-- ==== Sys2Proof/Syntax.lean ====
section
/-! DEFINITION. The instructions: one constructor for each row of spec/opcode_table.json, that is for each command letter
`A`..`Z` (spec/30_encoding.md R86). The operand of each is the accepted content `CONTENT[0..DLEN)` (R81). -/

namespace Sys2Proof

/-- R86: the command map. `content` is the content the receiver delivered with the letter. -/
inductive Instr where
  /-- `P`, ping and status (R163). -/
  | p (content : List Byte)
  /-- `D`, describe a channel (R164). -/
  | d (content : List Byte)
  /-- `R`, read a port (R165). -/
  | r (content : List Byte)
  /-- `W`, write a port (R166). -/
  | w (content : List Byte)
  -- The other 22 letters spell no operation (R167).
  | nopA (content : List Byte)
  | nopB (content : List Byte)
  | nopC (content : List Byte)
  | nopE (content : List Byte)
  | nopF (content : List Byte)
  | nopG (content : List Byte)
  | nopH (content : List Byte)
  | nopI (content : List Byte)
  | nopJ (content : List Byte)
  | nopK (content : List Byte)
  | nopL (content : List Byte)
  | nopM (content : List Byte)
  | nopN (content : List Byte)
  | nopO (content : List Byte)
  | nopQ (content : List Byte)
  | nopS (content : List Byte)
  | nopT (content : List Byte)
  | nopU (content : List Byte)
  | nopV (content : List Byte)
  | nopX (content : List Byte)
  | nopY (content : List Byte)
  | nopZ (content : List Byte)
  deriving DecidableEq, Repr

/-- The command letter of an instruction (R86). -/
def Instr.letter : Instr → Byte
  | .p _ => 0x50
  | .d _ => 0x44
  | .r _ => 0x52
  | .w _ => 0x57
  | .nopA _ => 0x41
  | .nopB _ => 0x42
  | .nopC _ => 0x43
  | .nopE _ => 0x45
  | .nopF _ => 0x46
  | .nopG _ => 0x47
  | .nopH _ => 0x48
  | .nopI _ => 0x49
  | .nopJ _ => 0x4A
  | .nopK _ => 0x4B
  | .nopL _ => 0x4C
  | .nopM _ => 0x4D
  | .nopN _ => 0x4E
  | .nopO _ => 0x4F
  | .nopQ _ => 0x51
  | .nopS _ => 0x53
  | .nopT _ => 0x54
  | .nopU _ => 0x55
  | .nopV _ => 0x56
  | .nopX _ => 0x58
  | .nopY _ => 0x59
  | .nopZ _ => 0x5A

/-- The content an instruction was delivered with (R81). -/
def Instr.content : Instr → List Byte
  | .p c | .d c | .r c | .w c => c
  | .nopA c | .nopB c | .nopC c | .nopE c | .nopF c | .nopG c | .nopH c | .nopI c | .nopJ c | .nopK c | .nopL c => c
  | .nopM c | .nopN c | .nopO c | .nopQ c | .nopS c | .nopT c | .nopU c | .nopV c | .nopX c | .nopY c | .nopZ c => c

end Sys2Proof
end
——————————
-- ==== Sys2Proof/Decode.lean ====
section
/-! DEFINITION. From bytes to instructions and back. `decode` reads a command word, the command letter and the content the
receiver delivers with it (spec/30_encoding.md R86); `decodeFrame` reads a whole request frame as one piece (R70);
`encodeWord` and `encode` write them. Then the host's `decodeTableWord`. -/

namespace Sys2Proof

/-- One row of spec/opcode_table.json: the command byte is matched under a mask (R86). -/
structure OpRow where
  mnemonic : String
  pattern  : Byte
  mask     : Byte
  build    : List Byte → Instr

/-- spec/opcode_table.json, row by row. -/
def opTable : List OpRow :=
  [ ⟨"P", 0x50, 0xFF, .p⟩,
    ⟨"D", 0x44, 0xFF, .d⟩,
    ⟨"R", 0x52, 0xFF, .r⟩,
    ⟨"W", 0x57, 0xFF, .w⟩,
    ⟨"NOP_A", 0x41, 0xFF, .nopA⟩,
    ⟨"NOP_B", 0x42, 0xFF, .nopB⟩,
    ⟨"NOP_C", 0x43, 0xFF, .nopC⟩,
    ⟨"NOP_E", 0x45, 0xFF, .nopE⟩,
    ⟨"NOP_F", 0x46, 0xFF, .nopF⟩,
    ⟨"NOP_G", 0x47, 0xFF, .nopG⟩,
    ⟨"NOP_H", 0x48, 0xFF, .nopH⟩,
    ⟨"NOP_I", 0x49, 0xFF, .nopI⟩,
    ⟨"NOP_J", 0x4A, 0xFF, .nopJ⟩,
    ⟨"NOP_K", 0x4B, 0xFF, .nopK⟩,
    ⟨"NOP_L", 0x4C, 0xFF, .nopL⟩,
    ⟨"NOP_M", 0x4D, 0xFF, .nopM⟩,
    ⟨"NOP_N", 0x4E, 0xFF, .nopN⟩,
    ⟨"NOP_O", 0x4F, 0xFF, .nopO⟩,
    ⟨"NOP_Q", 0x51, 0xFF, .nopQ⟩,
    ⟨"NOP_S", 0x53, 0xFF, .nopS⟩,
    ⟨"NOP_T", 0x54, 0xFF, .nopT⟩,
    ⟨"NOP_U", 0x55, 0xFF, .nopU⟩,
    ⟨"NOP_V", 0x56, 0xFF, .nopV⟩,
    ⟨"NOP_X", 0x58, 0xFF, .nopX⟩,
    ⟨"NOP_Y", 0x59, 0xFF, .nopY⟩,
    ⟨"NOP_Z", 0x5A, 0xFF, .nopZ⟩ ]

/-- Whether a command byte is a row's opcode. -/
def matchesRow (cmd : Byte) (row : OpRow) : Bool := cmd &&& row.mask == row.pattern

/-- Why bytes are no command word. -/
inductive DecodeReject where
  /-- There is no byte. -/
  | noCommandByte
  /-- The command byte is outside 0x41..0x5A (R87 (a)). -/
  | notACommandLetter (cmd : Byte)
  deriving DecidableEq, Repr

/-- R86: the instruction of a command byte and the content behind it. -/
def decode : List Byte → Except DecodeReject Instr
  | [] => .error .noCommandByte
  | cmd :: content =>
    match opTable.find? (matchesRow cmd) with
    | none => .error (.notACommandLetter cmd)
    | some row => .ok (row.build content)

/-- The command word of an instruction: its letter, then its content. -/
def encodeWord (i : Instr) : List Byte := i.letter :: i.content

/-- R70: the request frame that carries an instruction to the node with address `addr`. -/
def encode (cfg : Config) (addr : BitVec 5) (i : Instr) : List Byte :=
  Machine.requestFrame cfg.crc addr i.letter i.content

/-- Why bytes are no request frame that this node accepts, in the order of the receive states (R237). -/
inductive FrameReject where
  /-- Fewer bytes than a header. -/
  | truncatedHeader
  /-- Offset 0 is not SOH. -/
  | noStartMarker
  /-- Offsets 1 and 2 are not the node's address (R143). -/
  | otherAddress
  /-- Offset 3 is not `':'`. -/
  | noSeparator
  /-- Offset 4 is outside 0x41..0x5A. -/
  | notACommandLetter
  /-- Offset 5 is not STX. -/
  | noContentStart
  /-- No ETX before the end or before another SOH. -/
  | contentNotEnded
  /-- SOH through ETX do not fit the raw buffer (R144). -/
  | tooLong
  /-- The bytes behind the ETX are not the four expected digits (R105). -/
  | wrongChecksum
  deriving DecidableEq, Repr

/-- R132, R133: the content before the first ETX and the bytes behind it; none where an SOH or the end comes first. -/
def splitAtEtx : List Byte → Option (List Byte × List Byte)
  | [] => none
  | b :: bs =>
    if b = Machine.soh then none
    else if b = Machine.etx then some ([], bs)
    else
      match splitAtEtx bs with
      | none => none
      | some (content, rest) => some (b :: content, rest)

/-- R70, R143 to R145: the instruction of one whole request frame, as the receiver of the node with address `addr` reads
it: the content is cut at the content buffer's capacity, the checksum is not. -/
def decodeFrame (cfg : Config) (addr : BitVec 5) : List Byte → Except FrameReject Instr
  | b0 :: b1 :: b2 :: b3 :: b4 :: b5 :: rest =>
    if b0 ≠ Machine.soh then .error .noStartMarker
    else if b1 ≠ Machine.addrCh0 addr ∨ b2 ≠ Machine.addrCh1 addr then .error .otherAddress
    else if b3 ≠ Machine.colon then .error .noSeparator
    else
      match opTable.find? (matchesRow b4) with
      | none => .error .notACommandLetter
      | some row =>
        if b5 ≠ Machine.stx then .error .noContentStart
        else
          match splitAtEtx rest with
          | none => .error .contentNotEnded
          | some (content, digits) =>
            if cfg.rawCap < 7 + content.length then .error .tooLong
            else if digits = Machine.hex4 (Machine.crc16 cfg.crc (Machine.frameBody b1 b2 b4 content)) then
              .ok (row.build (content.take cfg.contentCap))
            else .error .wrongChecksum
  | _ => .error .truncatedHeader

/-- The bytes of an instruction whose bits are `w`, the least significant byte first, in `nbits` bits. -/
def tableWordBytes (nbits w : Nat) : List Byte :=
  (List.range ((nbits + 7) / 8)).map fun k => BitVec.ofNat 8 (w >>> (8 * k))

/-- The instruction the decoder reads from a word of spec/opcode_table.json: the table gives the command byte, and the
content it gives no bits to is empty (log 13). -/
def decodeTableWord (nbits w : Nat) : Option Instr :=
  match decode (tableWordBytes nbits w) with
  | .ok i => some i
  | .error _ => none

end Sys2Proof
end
——————————
#### [Exercise requirements]
Among the lines of the data, some contain the word "spec". How many are there? Reply with the number alone.

#### [Answer to the exercise]
6